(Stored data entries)
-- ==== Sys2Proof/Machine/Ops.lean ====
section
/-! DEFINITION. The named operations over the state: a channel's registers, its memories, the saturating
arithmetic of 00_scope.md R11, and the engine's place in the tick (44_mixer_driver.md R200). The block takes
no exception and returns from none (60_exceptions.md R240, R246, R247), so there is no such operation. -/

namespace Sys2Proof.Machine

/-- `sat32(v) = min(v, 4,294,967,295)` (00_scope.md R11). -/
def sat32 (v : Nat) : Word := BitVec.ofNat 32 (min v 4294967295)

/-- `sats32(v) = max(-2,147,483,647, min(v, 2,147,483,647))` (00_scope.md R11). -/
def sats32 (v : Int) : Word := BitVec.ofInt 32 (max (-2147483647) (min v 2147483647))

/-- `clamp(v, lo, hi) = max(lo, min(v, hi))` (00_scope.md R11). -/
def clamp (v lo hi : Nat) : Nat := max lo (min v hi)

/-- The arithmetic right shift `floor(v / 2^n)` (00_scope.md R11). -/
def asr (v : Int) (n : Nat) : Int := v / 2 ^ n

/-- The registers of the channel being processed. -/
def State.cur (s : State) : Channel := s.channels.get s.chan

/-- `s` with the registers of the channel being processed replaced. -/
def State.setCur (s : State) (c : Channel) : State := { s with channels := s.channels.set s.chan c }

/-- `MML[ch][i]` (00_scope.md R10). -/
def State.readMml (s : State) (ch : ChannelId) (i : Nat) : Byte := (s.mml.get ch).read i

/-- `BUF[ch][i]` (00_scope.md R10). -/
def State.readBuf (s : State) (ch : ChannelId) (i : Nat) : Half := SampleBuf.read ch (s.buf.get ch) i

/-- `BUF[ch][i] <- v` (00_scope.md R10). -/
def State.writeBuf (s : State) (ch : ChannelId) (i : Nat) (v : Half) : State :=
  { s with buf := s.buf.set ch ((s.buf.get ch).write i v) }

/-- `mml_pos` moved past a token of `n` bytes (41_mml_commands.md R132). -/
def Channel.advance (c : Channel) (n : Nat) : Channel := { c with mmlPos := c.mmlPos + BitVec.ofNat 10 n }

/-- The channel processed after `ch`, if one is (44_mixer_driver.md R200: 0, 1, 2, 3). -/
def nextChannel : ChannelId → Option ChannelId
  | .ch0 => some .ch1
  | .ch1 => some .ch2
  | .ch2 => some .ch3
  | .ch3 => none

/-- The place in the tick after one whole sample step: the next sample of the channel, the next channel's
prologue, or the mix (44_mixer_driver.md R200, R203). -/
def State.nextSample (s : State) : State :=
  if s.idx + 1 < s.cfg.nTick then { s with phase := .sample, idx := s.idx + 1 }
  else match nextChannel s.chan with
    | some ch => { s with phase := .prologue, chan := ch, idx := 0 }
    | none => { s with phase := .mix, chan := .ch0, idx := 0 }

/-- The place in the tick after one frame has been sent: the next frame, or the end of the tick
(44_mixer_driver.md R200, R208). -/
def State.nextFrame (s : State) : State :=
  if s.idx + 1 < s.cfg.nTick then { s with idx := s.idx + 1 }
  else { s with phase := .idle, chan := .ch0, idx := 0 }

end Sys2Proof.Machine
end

...

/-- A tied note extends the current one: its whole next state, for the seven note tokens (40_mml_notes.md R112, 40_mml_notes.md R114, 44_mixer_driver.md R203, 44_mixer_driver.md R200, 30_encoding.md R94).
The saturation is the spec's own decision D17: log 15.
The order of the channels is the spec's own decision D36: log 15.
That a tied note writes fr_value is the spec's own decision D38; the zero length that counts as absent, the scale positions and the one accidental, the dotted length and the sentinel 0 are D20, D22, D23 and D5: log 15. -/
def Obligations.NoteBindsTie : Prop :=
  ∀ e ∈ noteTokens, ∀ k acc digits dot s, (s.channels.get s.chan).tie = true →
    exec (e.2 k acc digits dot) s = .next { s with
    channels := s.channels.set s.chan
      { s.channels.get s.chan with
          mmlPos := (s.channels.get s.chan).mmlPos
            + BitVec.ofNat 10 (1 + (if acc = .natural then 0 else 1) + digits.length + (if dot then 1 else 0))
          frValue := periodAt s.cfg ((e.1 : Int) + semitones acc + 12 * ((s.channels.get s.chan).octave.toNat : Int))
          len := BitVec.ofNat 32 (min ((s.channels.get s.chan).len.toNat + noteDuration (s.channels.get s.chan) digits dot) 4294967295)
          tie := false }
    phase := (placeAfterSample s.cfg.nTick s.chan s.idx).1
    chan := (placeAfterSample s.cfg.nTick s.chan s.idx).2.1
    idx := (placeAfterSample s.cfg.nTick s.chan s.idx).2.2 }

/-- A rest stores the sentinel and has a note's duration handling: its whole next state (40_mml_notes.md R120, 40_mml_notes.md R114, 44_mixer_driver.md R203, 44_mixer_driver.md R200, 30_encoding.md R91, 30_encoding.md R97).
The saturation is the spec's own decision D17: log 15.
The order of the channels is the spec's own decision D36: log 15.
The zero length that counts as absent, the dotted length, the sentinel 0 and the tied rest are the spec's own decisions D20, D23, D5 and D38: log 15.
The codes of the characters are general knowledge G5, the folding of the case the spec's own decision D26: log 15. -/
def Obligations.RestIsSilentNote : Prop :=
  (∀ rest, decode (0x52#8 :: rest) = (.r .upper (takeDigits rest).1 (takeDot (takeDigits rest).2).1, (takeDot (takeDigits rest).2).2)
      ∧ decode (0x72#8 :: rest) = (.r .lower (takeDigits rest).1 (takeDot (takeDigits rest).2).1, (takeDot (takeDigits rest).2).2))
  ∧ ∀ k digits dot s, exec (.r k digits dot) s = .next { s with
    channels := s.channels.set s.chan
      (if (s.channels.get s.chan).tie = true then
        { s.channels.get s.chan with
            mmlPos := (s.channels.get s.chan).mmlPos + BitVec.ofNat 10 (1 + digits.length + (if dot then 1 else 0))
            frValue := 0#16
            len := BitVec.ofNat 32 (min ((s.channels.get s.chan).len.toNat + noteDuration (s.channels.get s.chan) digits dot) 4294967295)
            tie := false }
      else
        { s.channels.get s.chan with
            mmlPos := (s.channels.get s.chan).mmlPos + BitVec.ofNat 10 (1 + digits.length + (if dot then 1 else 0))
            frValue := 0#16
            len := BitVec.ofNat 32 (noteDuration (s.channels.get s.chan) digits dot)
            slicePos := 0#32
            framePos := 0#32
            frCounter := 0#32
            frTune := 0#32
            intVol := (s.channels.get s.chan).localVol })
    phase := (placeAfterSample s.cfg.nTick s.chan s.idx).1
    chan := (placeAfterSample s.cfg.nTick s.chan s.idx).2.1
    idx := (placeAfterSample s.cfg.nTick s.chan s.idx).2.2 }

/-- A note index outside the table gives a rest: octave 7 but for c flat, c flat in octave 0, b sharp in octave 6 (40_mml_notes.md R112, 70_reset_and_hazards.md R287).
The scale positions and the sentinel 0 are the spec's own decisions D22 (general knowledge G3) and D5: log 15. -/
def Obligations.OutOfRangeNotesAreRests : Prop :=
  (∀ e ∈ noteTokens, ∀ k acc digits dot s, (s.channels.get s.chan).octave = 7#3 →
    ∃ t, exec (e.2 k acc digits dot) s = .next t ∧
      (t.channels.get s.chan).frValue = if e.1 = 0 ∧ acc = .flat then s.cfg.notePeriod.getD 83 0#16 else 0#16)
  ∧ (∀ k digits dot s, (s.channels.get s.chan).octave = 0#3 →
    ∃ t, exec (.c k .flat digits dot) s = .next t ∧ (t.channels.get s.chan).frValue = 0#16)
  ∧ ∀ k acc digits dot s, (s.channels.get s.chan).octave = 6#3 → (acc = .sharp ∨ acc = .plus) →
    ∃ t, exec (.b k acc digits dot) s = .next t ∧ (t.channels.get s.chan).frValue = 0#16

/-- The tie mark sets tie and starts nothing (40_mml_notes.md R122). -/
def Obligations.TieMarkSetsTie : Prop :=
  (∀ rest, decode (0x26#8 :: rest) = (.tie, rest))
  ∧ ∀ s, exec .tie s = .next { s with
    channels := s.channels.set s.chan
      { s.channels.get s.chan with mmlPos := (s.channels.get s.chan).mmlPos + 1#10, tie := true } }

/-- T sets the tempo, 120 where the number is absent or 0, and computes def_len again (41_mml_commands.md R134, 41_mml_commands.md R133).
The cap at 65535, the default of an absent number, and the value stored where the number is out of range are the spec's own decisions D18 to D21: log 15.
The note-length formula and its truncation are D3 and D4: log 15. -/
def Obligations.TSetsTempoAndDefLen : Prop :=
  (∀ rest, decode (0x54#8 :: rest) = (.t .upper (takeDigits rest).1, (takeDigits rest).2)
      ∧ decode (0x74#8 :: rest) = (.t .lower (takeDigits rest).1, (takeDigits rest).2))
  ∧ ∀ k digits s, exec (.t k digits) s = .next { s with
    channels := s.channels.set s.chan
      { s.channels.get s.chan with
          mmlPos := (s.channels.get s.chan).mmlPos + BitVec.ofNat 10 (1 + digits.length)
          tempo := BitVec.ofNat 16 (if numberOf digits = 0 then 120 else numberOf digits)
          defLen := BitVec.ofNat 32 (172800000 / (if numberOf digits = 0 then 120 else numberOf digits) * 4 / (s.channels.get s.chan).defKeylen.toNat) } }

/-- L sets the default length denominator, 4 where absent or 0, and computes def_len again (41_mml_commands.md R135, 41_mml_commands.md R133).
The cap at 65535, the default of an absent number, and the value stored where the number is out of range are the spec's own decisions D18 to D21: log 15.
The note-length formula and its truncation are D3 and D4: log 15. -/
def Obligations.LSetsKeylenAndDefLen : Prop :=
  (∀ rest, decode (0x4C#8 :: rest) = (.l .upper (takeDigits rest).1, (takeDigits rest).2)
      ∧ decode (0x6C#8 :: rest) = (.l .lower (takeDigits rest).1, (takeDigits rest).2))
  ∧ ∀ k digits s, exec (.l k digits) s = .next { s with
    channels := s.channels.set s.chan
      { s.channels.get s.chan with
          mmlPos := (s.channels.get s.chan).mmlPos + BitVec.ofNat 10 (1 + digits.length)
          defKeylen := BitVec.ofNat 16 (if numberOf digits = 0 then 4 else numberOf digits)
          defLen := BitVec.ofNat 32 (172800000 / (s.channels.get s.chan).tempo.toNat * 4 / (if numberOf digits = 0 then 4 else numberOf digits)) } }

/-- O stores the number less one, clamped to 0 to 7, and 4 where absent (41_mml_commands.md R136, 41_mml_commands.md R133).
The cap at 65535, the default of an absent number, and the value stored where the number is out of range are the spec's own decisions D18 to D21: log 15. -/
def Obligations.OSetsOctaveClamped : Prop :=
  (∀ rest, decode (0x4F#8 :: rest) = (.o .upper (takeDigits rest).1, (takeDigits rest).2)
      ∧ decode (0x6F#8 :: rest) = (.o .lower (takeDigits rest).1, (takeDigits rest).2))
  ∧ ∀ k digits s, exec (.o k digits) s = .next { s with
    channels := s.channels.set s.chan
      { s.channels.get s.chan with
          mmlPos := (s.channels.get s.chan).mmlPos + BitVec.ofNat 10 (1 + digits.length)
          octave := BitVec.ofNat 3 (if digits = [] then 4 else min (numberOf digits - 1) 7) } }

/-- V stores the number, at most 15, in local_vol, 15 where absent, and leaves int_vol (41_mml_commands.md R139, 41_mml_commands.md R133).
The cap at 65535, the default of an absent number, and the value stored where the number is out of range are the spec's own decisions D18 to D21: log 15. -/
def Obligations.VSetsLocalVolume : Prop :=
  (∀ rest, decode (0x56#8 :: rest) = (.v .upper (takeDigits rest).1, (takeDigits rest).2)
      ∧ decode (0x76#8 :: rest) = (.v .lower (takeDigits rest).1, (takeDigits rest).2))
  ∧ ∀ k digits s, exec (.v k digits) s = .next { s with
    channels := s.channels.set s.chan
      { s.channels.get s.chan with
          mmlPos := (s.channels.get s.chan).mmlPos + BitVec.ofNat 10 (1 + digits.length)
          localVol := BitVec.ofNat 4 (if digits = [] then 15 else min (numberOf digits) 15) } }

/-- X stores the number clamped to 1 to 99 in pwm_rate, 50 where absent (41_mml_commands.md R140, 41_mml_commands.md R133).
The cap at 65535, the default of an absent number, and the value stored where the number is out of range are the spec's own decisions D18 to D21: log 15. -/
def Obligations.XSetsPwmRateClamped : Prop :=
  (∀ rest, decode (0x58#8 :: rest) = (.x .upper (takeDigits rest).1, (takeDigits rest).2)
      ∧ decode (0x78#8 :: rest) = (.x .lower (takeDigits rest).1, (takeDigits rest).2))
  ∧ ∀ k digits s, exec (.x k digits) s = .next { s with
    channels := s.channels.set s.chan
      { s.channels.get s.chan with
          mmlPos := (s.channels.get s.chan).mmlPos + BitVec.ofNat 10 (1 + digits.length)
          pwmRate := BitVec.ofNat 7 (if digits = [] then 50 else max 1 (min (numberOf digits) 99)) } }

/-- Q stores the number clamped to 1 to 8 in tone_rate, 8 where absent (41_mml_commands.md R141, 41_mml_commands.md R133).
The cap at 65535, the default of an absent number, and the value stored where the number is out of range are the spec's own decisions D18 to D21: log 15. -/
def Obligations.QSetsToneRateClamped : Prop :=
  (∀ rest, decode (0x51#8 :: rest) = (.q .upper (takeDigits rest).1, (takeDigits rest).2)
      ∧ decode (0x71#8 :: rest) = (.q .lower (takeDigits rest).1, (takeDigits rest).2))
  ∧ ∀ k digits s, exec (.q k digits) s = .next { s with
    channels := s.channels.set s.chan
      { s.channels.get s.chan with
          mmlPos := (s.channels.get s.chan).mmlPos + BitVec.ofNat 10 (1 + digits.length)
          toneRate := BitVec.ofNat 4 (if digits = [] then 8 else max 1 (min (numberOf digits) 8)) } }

What you need to do:
What lines above contain the word "true"? Please copy each one.

Written answer:
  ∀ e ∈ noteTokens, ∀ k acc digits dot s, (s.channels.get s.chan).tie = true →
      (if (s.channels.get s.chan).tie = true then
      { s.channels.get s.chan with mmlPos := (s.channels.get s.chan).mmlPos + 1#10, tie := true } }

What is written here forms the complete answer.